Based on these two screenshots, it is speculated that one of the following situations may have caused the issue:

  • There is a long-running transaction in the upstream TiDB, which prevents TiCDC from advancing the checkpoint.
  • A large transaction was executed in the upstream TiDB, and TiCDC’s efficiency in processing large transactions is relatively low. During the processing period, TiCDC cannot advance the checkpoint.
  • An unexpected crash occurred in the upstream TiDB or TiKV, resulting in residual transaction locks, which also prevent TiCDC from advancing the checkpoint.

You need to analyze the specific upstream business context.
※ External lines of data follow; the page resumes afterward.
-- ==== Sys2Proof/Machine/Mem.lean ====
section
/-! DEFINITION. Memory: slices with their exposed latency (R170 to R178), device memory with its codes and poison (R328,
R340), translation (R332 to R337), the action monad of words with many accesses, and K's view through its forwarding table
and group buffer (R176, R264). -/
namespace Sys2Proof.Machine

/-- How an action ends early: it must wait (nothing happens, but a request to a link that it makes), raises a cause with nothing changed, or
raises a cause with the changes made so far standing. -/
inductive Stop where
  | wait (ask : Option FarReq)
  | fault (code : Nat) (val : Word)
  | late (code : Nat) (val : Word)
  deriving DecidableEq, Repr

/-- An action over State that may end early. -/
abbrev Act (α : Type) := ExceptT Stop (StateM State) α

/-- Ends an action: not ready. -/
def Act.wait {α : Type} : Act α := throw (.wait none)
/-- Ends an action with a cause. -/
def Act.fault {α : Type} (code : Nat) (val : Word) : Act α := throw (.fault code val)
/-- Requires a condition, else waits. -/
def Act.need (b : Bool) : Act Unit := if b then pure () else throw (.wait none)
/-- Requires a condition, else raises a cause. -/
def Act.check (b : Bool) (code : Nat) (val : Word) : Act Unit := if b then pure () else throw (.fault code val)
/-- From here on, a fault leaves the changes made (the state is kept). -/
def Act.keeping {α : Type} (m : Act α) : Act α := fun s =>
  match m s with
  | (.error (.fault c v), s') => (.error (.late c v), s')
  | r => r

/-- A number as a word. -/
def w64 (n : Nat) : Word := BitVec.ofNat 64 n

/-! ## Slices -/

/-- The bytes of one slice (R5). -/
def sliceSize : Nat := 0x200000

/-- The rank of an agent among the writers of one cycle (R174): other cores 0, S 1, L 2, K 3, the collective engine 4, the plane engine 5,
the symbol manager 6, the condensation engine 7, the attention sequencer 8, the matrix engine 9. -/
def rankOf : Ctx → Nat
  | .s => 1
  | .l => 2
  | .k => 3
  | .f => 3
  | .c => 9

/-- Inserts a write in the order of presentation, the later of equal ranks last (R174). -/
def insertWrite (w : SliceWrite) : List SliceWrite → List SliceWrite
  | [] => [w]
  | x :: xs => if w.cyc < x.cyc ∨ (w.cyc = x.cyc ∧ w.rank < x.rank) then w :: x :: xs else x :: insertWrite w xs

/-- Moves the writes readable in cycle `now` into the slice (R174: w + 6 ≤ c). -/
def settle (now : Nat) : Tab Byte → List SliceWrite → Tab Byte × List SliceWrite
  | t, [] => (t, [])
  | t, w :: ws => if w.cyc + 6 ≤ now then settle now (Tab.set 0 t w.off w.val) ws else (t, w :: ws)

/-- The value of a slice byte read in cycle `now`: the latest write readable then, else the slice (R174). -/
def sliceByte (c : Core) (now off : Nat) : Byte :=
  c.recent.foldl (fun v w => if w.off = off ∧ w.cyc + 6 ≤ now then w.val else v) (Tab.get 0 c.slice off)

/-- Whether a doubleword of a slice has a pending bit in cycle `now` (R177). -/
def slicePending (c : Core) (now word8 : Nat) : Bool :=
  c.recent.any fun w => w.off / 8 == word8 && decide (w.cyc ≤ now) && decide (now < w.cyc + 6)
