-- ==== Sys2Proof/Machine/Descriptor.lean ====
section
/-! DEFINITION. Transfer descriptors (R180, R187, R188): their fields, the elements and sizes they name, and which words they make fill ring and
queue entries; the element sizes of the matrix formats (R66). -/
namespace Sys2Proof.Machine

/-- Doubleword `i` of a descriptor image. -/
def tdW (t : BitVec 512) (i : Nat) : Word := t.extractLsb' (64 * i) 64
/-- log2 of the memory-side element size. -/
def tdEsz (t : BitVec 512) : Nat := bitsOf t 60 2
/-- CVT. -/
def tdCvt (t : BitVec 512) : Nat := bitsOf t 56 4
/-- N0, N1, N2. -/
def tdN (t : BitVec 512) (i : Nat) : Nat := bitsOf t (40 - 16 * i) 16
/-- S1 and S2. -/
def tdS (t : BitVec 512) (i : Nat) : Word := tdW t i
/-- The memory-side element size in bytes. -/
def tdSize (t : BitVec 512) : Nat := 2 ^ tdEsz t

/-- Source and destination format of a conversion (R180). -/
def cvtPair (c : Nat) : Fmt × Fmt :=
  if c = 1 then (.f32, .bf16) else if c = 2 then (.f32, .f16) else if c = 3 then (.bf16, .f32) else (.f16, .f32)

/-- Whether a word's memory side is its destination (R180). -/
def memIsDst (op : Nat) : Bool := op == 2 || op == 5

/-- The memory-side size that a conversion needs, and the packed size (R180). -/
def cvtSizes (op : Nat) (t : BitVec 512) : Nat × Nat :=
  if tdCvt t = 0 then (tdSize t, tdSize t)
  else
    let p := cvtPair (tdCvt t)
    if memIsDst op then (p.2.width / 8, p.1.width / 8) else (p.1.width / 8, p.2.width / 8)

/-- Whether `tdset` accepts an image (R180). -/
def tdOk (t : BitVec 512) : Bool :=
  decide (bitsOf t 62 2 = 0) && decide (bitsOf t 0 8 = 0) && decide (tdCvt t ≤ 4) && decide (tdN t 0 ≠ 0) && decide (tdN t 1 ≠ 0) &&
  decide (tdN t 2 ≠ 0) && decide (tdW t 6 = 0) && decide (tdW t 7 = 0)

/-- H, W, F, SW, PLO, PHI of `win` (R180). -/
def winDims (t : BitVec 512) : Nat × Nat × Nat × Nat × Nat × Nat :=
  let d := tdW t 4
  (bitsOf d 48 16, bitsOf d 32 16, bitsOf d 24 8, bitsOf d 16 8, bitsOf d 8 8, bitsOf d 0 8)

/-- OH or OW of `win` (R188). -/
def winOut (n f sw plo phi : Nat) : Nat := if n + plo + phi < f then 0 else (n + plo + phi - f) / sw + 1

/-- The elements a word moves (R187). -/
def tCount (op : Nat) (t : BitVec 512) : Nat :=
  if op = 4 ∨ op = 5 then tdN t 0 * tdN t 1
  else if op = 6 then
    let (_, w, f, sw, plo, phi) := winDims t
    winOut w f sw plo phi * f * f * tdN t 0
  else tdN t 0 * tdN t 1 * tdN t 2

/-- The memory-side base of a word (R187). -/
def tBase (op : Nat) (a l istr : Word) : Word := if op = 3 then l else if op = 4 ∨ op = 5 then a else a + l * istr

/-- Whether a window row is empty (R188). -/
def TFlight.emptyWin (f : TFlight) : Bool :=
  decide (f.op = 6) && (let (hh, wd, fs, sw, plo, phi) := winDims f.td
    winOut hh fs sw plo phi == 0 || winOut wd fs sw plo phi == 0 || decide (winOut hh fs sw plo phi ≤ f.l.toNat))

/-- Whether a flight writes a ring entry that it claims (R184). -/
def TFlight.fillsRing (f : TFlight) : Bool := decide (f.kind = .move) && decide (f.mode = 0) && !memIsDst f.op && decide (f.op ≠ 3)

/-- The entries of the data queue 16 + i or operand queue 0x18 + i, as codes of R386, that a word has reserved (R85). -/
def TFlight.slotsIn (f : TFlight) (code : Nat) : Nat :=
  match f.kind with
  | .post => if f.code = code then 1 else 0
  | .move =>
    if memIsDst f.op || f.emptyWin then 0
    else if f.mode = 1 ∧ 0x18 + f.target = code then 1
    else if f.mode = 2 ∧ 0x10 + f.target = code then tCount f.op f.td else 0
  | _ => 0

/-- The size in bytes of an entry that a word fills: of an element in a data queue, else a vector's. -/
def TFlight.slotSize (f : TFlight) : Nat := if f.mode = 2 then (cvtSizes f.op f.td).2 else 256

/-- What a word has written so far of the entries that it has reserved of a queue (R385). -/
def TFlight.slotVals (f : TFlight) (code : Nat) : List Nat :=
  (List.range (f.slotsIn code)).map fun i => if f.kind = .move then bitsOf (f.pvec.getD 0) (8 * f.slotSize * i) (8 * f.slotSize) else 0

/-- log2 of the element size of an M-word's format. -/
def mEsz (c : Nat) : Nat := if c = 0 then 0 else if c = 1 ∨ c = 2 then 1 else if c = 3 then 2 else 3

end Sys2Proof.Machine
end

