/-- K-words of class 2 by op: Scalar floating point (R58). -/
def decodeK2 (n : Nat) : Option Instr :=
  match n / 2 ^ 22 % 128 with
  | 2 | 3 => if n / 2 ^ 3 % 2 ^ 4 = 0 then some (.fadd (fld n 22 1) (fld n 17 5) (fld n 12 5) (fld n 7 5) (fld n 0 3)) else none
  | 4 | 5 => if n / 2 ^ 3 % 2 ^ 4 = 0 then some (.fsub (fld n 22 1) (fld n 17 5) (fld n 12 5) (fld n 7 5) (fld n 0 3)) else none
  | 6 | 7 => if n / 2 ^ 3 % 2 ^ 4 = 0 then some (.fmul (fld n 22 1) (fld n 17 5) (fld n 12 5) (fld n 7 5) (fld n 0 3)) else none
  | 8 | 9 => if n / 2 ^ 3 % 2 ^ 4 = 0 then some (.fdiv (fld n 22 1) (fld n 17 5) (fld n 12 5) (fld n 7 5) (fld n 0 3)) else none
  | 10 | 11 => if n / 2 ^ 3 % 2 ^ 9 = 0 then some (.fsqrt (fld n 22 1) (fld n 17 5) (fld n 12 5) (fld n 0 3)) else none
  | 12 | 13 => if n / 2 ^ 3 % 2 ^ 4 = 0 then some (.fma (fld n 22 1) (fld n 17 5) (fld n 12 5) (fld n 7 5) (fld n 0 3)) else none
  | 14 | 15 => if n / 2 ^ 3 % 2 ^ 4 = 0 then some (.fmin (fld n 22 1) (fld n 17 5) (fld n 12 5) (fld n 7 5) (fld n 0 3)) else none
  | 16 | 17 => if n / 2 ^ 3 % 2 ^ 4 = 0 then some (.fmax (fld n 22 1) (fld n 17 5) (fld n 12 5) (fld n 7 5) (fld n 0 3)) else none
  | 18 | 19 => if n / 2 ^ 3 % 2 ^ 4 = 0 then some (.fminn (fld n 22 1) (fld n 17 5) (fld n 12 5) (fld n 7 5) (fld n 0 3)) else none
  | 20 | 21 => if n / 2 ^ 3 % 2 ^ 4 = 0 then some (.fmaxn (fld n 22 1) (fld n 17 5) (fld n 12 5) (fld n 7 5) (fld n 0 3)) else none
  | 22 | 23 => some (.fcmp (fld n 22 1) (fld n 17 5) (fld n 12 5) (fld n 7 5) (fld n 3 4) (fld n 0 3))
  | 24 | 25 => if n / 2 ^ 3 % 2 ^ 9 = 0 then some (.fclass (fld n 22 1) (fld n 17 5) (fld n 12 5) (fld n 0 3)) else none
  | 26 => if n / 2 ^ 11 % 2 ^ 1 = 0 then some (.fcvt (fld n 17 5) (fld n 12 5) (fld n 7 4) (fld n 3 4) (fld n 0 3)) else none
  | 28 | 29 => if n / 2 ^ 12 % 2 ^ 5 = 0 then some (.fmvi (fld n 22 1) (fld n 17 5) (fld n 0 12)) else none
  | 30 | 31 => some (.fsgn (fld n 22 1) (fld n 17 5) (fld n 12 5) (fld n 7 5) (fld n 3 4) (fld n 0 3))
  | _ => none

/-- K-words of class 3 by op: System words (R59). -/
def decodeK3 (n : Nat) : Option Instr :=
  match n / 2 ^ 22 % 128 with
  | 1 => some (.call (fld n 17 5) (fld n 12 5) (fld n 0 12))
  | 2 => if n / 2 ^ 0 % 2 ^ 12 = 0 ∧ n / 2 ^ 17 % 2 ^ 5 = 0 then some (.ret (fld n 12 5)) else none
  | 3 => if n / 2 ^ 12 % 2 ^ 5 = 0 then some (.csrr (fld n 17 5) (fld n 0 12)) else none
  | 4 => if n / 2 ^ 17 % 2 ^ 5 = 0 then some (.csrw (fld n 12 5) (fld n 0 12)) else none
  | 5 => if n / 2 ^ 17 % 2 ^ 5 = 0 then some (.csrs (fld n 12 5) (fld n 0 12)) else none
  | 6 => if n / 2 ^ 17 % 2 ^ 5 = 0 then some (.csrc (fld n 12 5) (fld n 0 12)) else none
  | 7 => if n / 2 ^ 4 % 2 ^ 18 = 0 then some (.fence (fld n 2 2) (fld n 0 2)) else none
  | 8 => if n / 2 ^ 12 % 2 ^ 10 = 0 then some (.trap (fld n 0 12)) else none
  | 9 => if n / 2 ^ 0 % 2 ^ 22 = 0 then some (.tret) else none
  | 10 => if n / 2 ^ 0 % 2 ^ 22 = 0 then some (.wfi) else none
  | 11 => if n / 2 ^ 8 % 2 ^ 4 = 0 ∧ n / 2 ^ 17 % 2 ^ 5 = 0 then some (.mcall (fld n 12 5) (fld n 6 2) (fld n 0 6)) else none
  | 12 => if n / 2 ^ 12 % 2 ^ 10 = 0 then some (.brk (fld n 0 12)) else none
  | 13 => if n / 2 ^ 0 % 2 ^ 22 = 0 then some (.snap) else none
  | _ => none

/-- K-words of class 4 by op: Atomics and commit groups (R60, R61). -/
def decodeK4 (n : Nat) : Option Instr :=
  match n / 2 ^ 22 % 128 with
  | 2 => if n / 2 ^ 1 % 2 ^ 6 = 1 then some (.amoAdd (fld n 17 5) (fld n 12 5) (fld n 7 5) (fld n 0 1)) else none
  | 3 => if n / 2 ^ 1 % 2 ^ 6 = 1 ∧ n / 2 ^ 17 % 2 ^ 5 = 0 then some (.amoAddNr (fld n 12 5) (fld n 7 5) (fld n 0 1)) else none
  | 4 => if n / 2 ^ 1 % 2 ^ 6 = 1 then some (.amoAnd (fld n 17 5) (fld n 12 5) (fld n 7 5) (fld n 0 1)) else none
  | 5 => if n / 2 ^ 1 % 2 ^ 6 = 1 ∧ n / 2 ^ 17 % 2 ^ 5 = 0 then some (.amoAndNr (fld n 12 5) (fld n 7 5) (fld n 0 1)) else none
  | 6 => if n / 2 ^ 1 % 2 ^ 6 = 1 then some (.amoOr (fld n 17 5) (fld n 12 5) (fld n 7 5) (fld n 0 1)) else none
  | 7 => if n / 2 ^ 1 % 2 ^ 6 = 1 ∧ n / 2 ^ 17 % 2 ^ 5 = 0 then some (.amoOrNr (fld n 12 5) (fld n 7 5) (fld n 0 1)) else none
  | 8 => if n / 2 ^ 1 % 2 ^ 6 = 1 then some (.amoXor (fld n 17 5) (fld n 12 5) (fld n 7 5) (fld n 0 1)) else none
  | 9 => if n / 2 ^ 1 % 2 ^ 6 = 1 ∧ n / 2 ^ 17 % 2 ^ 5 = 0 then some (.amoXorNr (fld n 12 5) (fld n 7 5) (fld n 0 1)) else none
  | 10 => if n / 2 ^ 1 % 2 ^ 6 = 1 then some (.amoMin (fld n 17 5) (fld n 12 5) (fld n 7 5) (fld n 0 1)) else none
  | 11 => if n / 2 ^ 1 % 2 ^ 6 = 1 ∧ n / 2 ^ 17 % 2 ^ 5 = 0 then some (.amoMinNr (fld n 12 5) (fld n 7 5) (fld n 0 1)) else none
  | 12 => if n / 2 ^ 1 % 2 ^ 6 = 1 then some (.amoMax (fld n 17 5) (fld n 12 5) (fld n 7 5) (fld n 0 1)) else none
  | 13 => if n / 2 ^ 1 % 2 ^ 6 = 1 ∧ n / 2 ^ 17 % 2 ^ 5 = 0 then some (.amoMaxNr (fld n 12 5) (fld n 7 5) (fld n 0 1)) else none
  | 14 => if n / 2 ^ 1 % 2 ^ 6 = 1 then some (.amoMinn (fld n 17 5) (fld n 12 5) (fld n 7 5) (fld n 0 1)) else none
  | 15 => if n / 2 ^ 1 % 2 ^ 6 = 1 ∧ n / 2 ^ 17 % 2 ^ 5 = 0 then some (.amoMinnNr (fld n 12 5) (fld n 7 5) (fld n 0 1)) else none
  | 16 => if n / 2 ^ 1 % 2 ^ 6 = 1 then some (.amoMaxn (fld n 17 5) (fld n 12 5) (fld n 7 5) (fld n 0 1)) else none
  | 17 => if n / 2 ^ 1 % 2 ^ 6 = 1 ∧ n / 2 ^ 17 % 2 ^ 5 = 0 then some (.amoMaxnNr (fld n 12 5) (fld n 7 5) (fld n 0 1)) else none
  | 18 => if n / 2 ^ 1 % 2 ^ 6 = 1 then some (.amoSwap (fld n 17 5) (fld n 12 5) (fld n 7 5) (fld n 0 1)) else none
  | 19 => if n / 2 ^ 1 % 2 ^ 6 = 1 ∧ n / 2 ^ 17 % 2 ^ 5 = 0 then some (.amoSwapNr (fld n 12 5) (fld n 7 5) (fld n 0 1)) else none
  | 20 => if n / 2 ^ 1 % 2 ^ 6 = 1 then some (.amoCas (fld n 17 5) (fld n 12 5) (fld n 7 5) (fld n 0 1)) else none
  | 21 => if n / 2 ^ 1 % 2 ^ 6 = 1 then some (.amoCasNr (fld n 17 5) (fld n 12 5) (fld n 7 5) (fld n 0 1)) else none
  | 22 => if n / 2 ^ 1 % 2 ^ 6 = 1 then some (.amoInc (fld n 17 5) (fld n 12 5) (fld n 7 5) (fld n 0 1)) else none
  | 23 => if n / 2 ^ 1 % 2 ^ 6 = 1 ∧ n / 2 ^ 17 % 2 ^ 5 = 0 then some (.amoIncNr (fld n 12 5) (fld n 7 5) (fld n 0 1)) else none
  | 24 => if n / 2 ^ 1 % 2 ^ 6 = 1 then some (.amoFadd (fld n 17 5) (fld n 12 5) (fld n 7 5) (fld n 0 1)) else none
  | 25 => if n / 2 ^ 1 % 2 ^ 6 = 1 ∧ n / 2 ^ 17 % 2 ^ 5 = 0 then some (.amoFaddNr (fld n 12 5) (fld n 7 5) (fld n 0 1)) else none
  | 26 => if n / 2 ^ 1 % 2 ^ 6 = 1 then some (.amoFmin (fld n 17 5) (fld n 12 5) (fld n 7 5) (fld n 0 1)) else none
  | 27 => if n / 2 ^ 1 % 2 ^ 6 = 1 ∧ n / 2 ^ 17 % 2 ^ 5 = 0 then some (.amoFminNr (fld n 12 5) (fld n 7 5) (fld n 0 1)) else none
  | 28 => if n / 2 ^ 1 % 2 ^ 6 = 1 then some (.amoFmax (fld n 17 5) (fld n 12 5) (fld n 7 5) (fld n 0 1)) else none
  | 29 => if n / 2 ^ 1 % 2 ^ 6 = 1 ∧ n / 2 ^ 17 % 2 ^ 5 = 0 then some (.amoFmaxNr (fld n 12 5) (fld n 7 5) (fld n 0 1)) else none
  | 64 => if n / 2 ^ 0 % 2 ^ 22 = 0 then some (.grpOpen) else none
  | 65 => if n / 2 ^ 0 % 2 ^ 17 = 0 then some (.grpCommit (fld n 17 5)) else none
  | 66 => if n / 2 ^ 0 % 2 ^ 17 = 0 then some (.grpAbort (fld n 17 5)) else none
  | 67 => if n / 2 ^ 0 % 2 ^ 17 = 0 then some (.grpStat (fld n 17 5)) else none
  | _ => none

/-- K-words of class 5 by op: Tasks, rings and symbols (R61). -/
def decodeK5 (n : Nat) : Option Instr :=
  match n / 2 ^ 22 % 128 with
  | 1 => if n / 2 ^ 1 % 2 ^ 11 = 0 ∧ n / 2 ^ 17 % 2 ^ 5 = 0 then some (.spawn (fld n 12 5) (fld n 0 1)) else none
  | 2 => if n / 2 ^ 1 % 2 ^ 11 = 0 ∧ n / 2 ^ 17 % 2 ^ 5 = 0 then some (.texit (fld n 12 5) (fld n 0 1)) else none
  | 3 => if n / 2 ^ 0 % 2 ^ 7 = 0 ∧ n / 2 ^ 17 % 2 ^ 5 = 0 then some (.cntAdd (fld n 12 5) (fld n 7 5)) else none
  | 4 => if n / 2 ^ 0 % 2 ^ 7 = 0 then some (.cntWait (fld n 17 5) (fld n 12 5) (fld n 7 5)) else none
  | 5 => if n / 2 ^ 2 % 2 ^ 10 = 0 ∧ n / 2 ^ 17 % 2 ^ 5 = 0 then some (.cancel (fld n 12 5) (fld n 0 2)) else none
  | 6 => if n / 2 ^ 2 % 2 ^ 20 = 0 then some (.barArrive (fld n 0 2)) else none
  | 7 => if n / 2 ^ 2 % 2 ^ 15 = 0 then some (.barWait (fld n 17 5) (fld n 0 2)) else none
  | 8 => if n / 2 ^ 0 % 2 ^ 12 = 0 then some (.keyq (fld n 17 5) (fld n 12 5)) else none
  | 16 => if n / 2 ^ 5 % 2 ^ 2 = 0 ∧ n / 2 ^ 17 % 2 ^ 5 = 0 then some (.rgSet (fld n 12 5) (fld n 7 5) (fld n 0 5)) else none
  | 17 => if n / 2 ^ 7 % 2 ^ 5 = 0 then some (.rgStat (fld n 17 5) (fld n 12 5) (fld n 5 2) (fld n 0 5)) else none
  | 18 => if n / 2 ^ 5 % 2 ^ 17 = 0 then some (.rgReset (fld n 0 5)) else none
  | 32 => if n / 2 ^ 0 % 2 ^ 12 = 0 then some (.symAlloc (fld n 17 5) (fld n 12 5)) else none
  | 33 => if n / 2 ^ 0 % 2 ^ 7 = 0 ∧ n / 2 ^ 17 % 2 ^ 5 = 0 then some (.symFree (fld n 12 5) (fld n 7 5)) else none
  | 34 => if n / 2 ^ 0 % 2 ^ 12 = 0 then some (.symRef (fld n 17 5) (fld n 12 5)) else none
  | 35 => if n / 2 ^ 0 % 2 ^ 12 = 0 then some (.symUnref (fld n 17 5) (fld n 12 5)) else none
  | 36 => if n / 2 ^ 2 % 2 ^ 10 = 0 then some (.symStat (fld n 17 5) (fld n 12 5) (fld n 0 2)) else none
  | 37 => if n / 2 ^ 0 % 2 ^ 12 = 0 ∧ n / 2 ^ 17 % 2 ^ 5 = 0 then some (.condSet (fld n 12 5)) else none
  | 38 => if n / 2 ^ 0 % 2 ^ 7 = 0 then some (.condRun (fld n 17 5) (fld n 12 5) (fld n 7 5)) else none
  | 39 => if n / 2 ^ 1 % 2 ^ 6 = 0 then some (.afAdd (fld n 17 5) (fld n 12 5) (fld n 7 5) (fld n 0 1)) else none
  | _ => none

/-- K-words of class 6 by op: KV blocks, streams, attention and collectives (R61). -/
def decodeK6 (n : Nat) : Option Instr :=
  match n / 2 ^ 22 % 128 with
  | 1 => if n / 2 ^ 0 % 2 ^ 7 = 0 then some (.kvSlot (fld n 17 5) (fld n 12 5) (fld n 7 5)) else none
  | 2 => if n / 2 ^ 0 % 2 ^ 7 = 0 then some (.kvAppend (fld n 17 5) (fld n 12 5) (fld n 7 5)) else none
  | 3 => if n / 2 ^ 0 % 2 ^ 7 = 0 then some (.kvEvict (fld n 17 5) (fld n 12 5) (fld n 7 5)) else none
  | 4 => if n / 2 ^ 0 % 2 ^ 7 = 0 then some (.kvTrunc (fld n 17 5) (fld n 12 5) (fld n 7 5)) else none
  | 5 => if n / 2 ^ 0 % 2 ^ 7 = 0 then some (.kvShare (fld n 17 5) (fld n 12 5) (fld n 7 5)) else none
  | 16 => if n / 2 ^ 2 % 2 ^ 5 = 0 then some (.dxCur (fld n 17 5) (fld n 12 5) (fld n 7 5) (fld n 0 2)) else none
  | 17 => if n / 2 ^ 0 % 2 ^ 12 = 0 then some (.dxTrunc (fld n 17 5) (fld n 12 5)) else none
  | 18 => if n / 2 ^ 0 % 2 ^ 12 = 0 then some (.dxFrame (fld n 17 5) (fld n 12 5)) else none
  | 19 => if n / 2 ^ 0 % 2 ^ 7 = 0 then some (.dxEmit (fld n 17 5) (fld n 12 5) (fld n 7 5)) else none
  | 20 => if n / 2 ^ 0 % 2 ^ 12 = 0 then some (.dxCkpt (fld n 17 5) (fld n 12 5)) else none
  | 21 => if n / 2 ^ 3 % 2 ^ 9 = 0 then some (.dxStat (fld n 17 5) (fld n 12 5) (fld n 0 3)) else none
  | 32 => if n / 2 ^ 0 % 2 ^ 7 = 0 ∧ n / 2 ^ 17 % 2 ^ 5 = 0 then some (.asLoad (fld n 12 5) (fld n 7 5)) else none
  | 33 => if n / 2 ^ 0 % 2 ^ 12 = 0 ∧ n / 2 ^ 17 % 2 ^ 5 = 0 then some (.asGo (fld n 12 5)) else none
  | 34 => if n / 2 ^ 1 % 2 ^ 16 = 0 then some (.asWait (fld n 17 5) (fld n 0 1)) else none
  | 48 => if n / 2 ^ 0 % 2 ^ 12 = 0 ∧ n / 2 ^ 17 % 2 ^ 5 = 0 then some (.bpSend (fld n 12 5)) else none
  | 49 => if n / 2 ^ 0 % 2 ^ 12 = 0 ∧ n / 2 ^ 17 % 2 ^ 5 = 0 then some (.bpRecv (fld n 12 5)) else none
  | 50 => if n / 2 ^ 0 % 2 ^ 7 = 0 then some (.bpWait (fld n 17 5) (fld n 12 5) (fld n 7 5)) else none
  | 51 => if n / 2 ^ 0 % 2 ^ 7 = 0 ∧ n / 2 ^ 17 % 2 ^ 5 = 0 then some (.bpCancel (fld n 12 5) (fld n 7 5)) else none
  | 52 => if n / 2 ^ 0 % 2 ^ 12 = 0 then some (.bpStat (fld n 17 5) (fld n 12 5)) else none
  | 53 => if n / 2 ^ 0 % 2 ^ 12 = 0 ∧ n / 2 ^ 17 % 2 ^ 5 = 0 then some (.collRed (fld n 12 5)) else none
  | _ => none

/-- K-words by class (R54, R55). -/
def decodeK (n : Nat) : Option Instr :=
  match n / 2 ^ 29 with
  | 0 => decodeK0 n
  | 1 => decodeK1 n
  | 2 => decodeK2 n
  | 3 => decodeK3 n
  | 4 => decodeK4 n
  | 5 => decodeK5 n
  | 6 => decodeK6 n
  | _ => none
If it is one of the first two cases, you need to adjust the business write mode and try to use small transactions for writing. If it is the last case, more monitoring and logs are needed for further analysis.

| username: Hacker_ZcrkjsVg | Original post link

There are indeed large transactions at night, but this is a business requirement for nighttime operations. TiCDC mentioned that this issue was resolved in a certain version, but now it seems that upgrading to the latest version 5 still doesn’t work. Drainer and Pumper currently do not have this issue.

| username: kkpeter | Original post link

CDC is indeed difficult to use.

| username: asddongmen | Original post link

The CDC in version 6.2 provides a large transaction splitting feature. If atomicity of transactions is not required, you can consider using CDC in version 6.2 and enable the transaction splitting feature, which can effectively solve the above issues.

| username: system | Original post link

This topic was automatically closed 1 minute after the last reply. No new replies are allowed.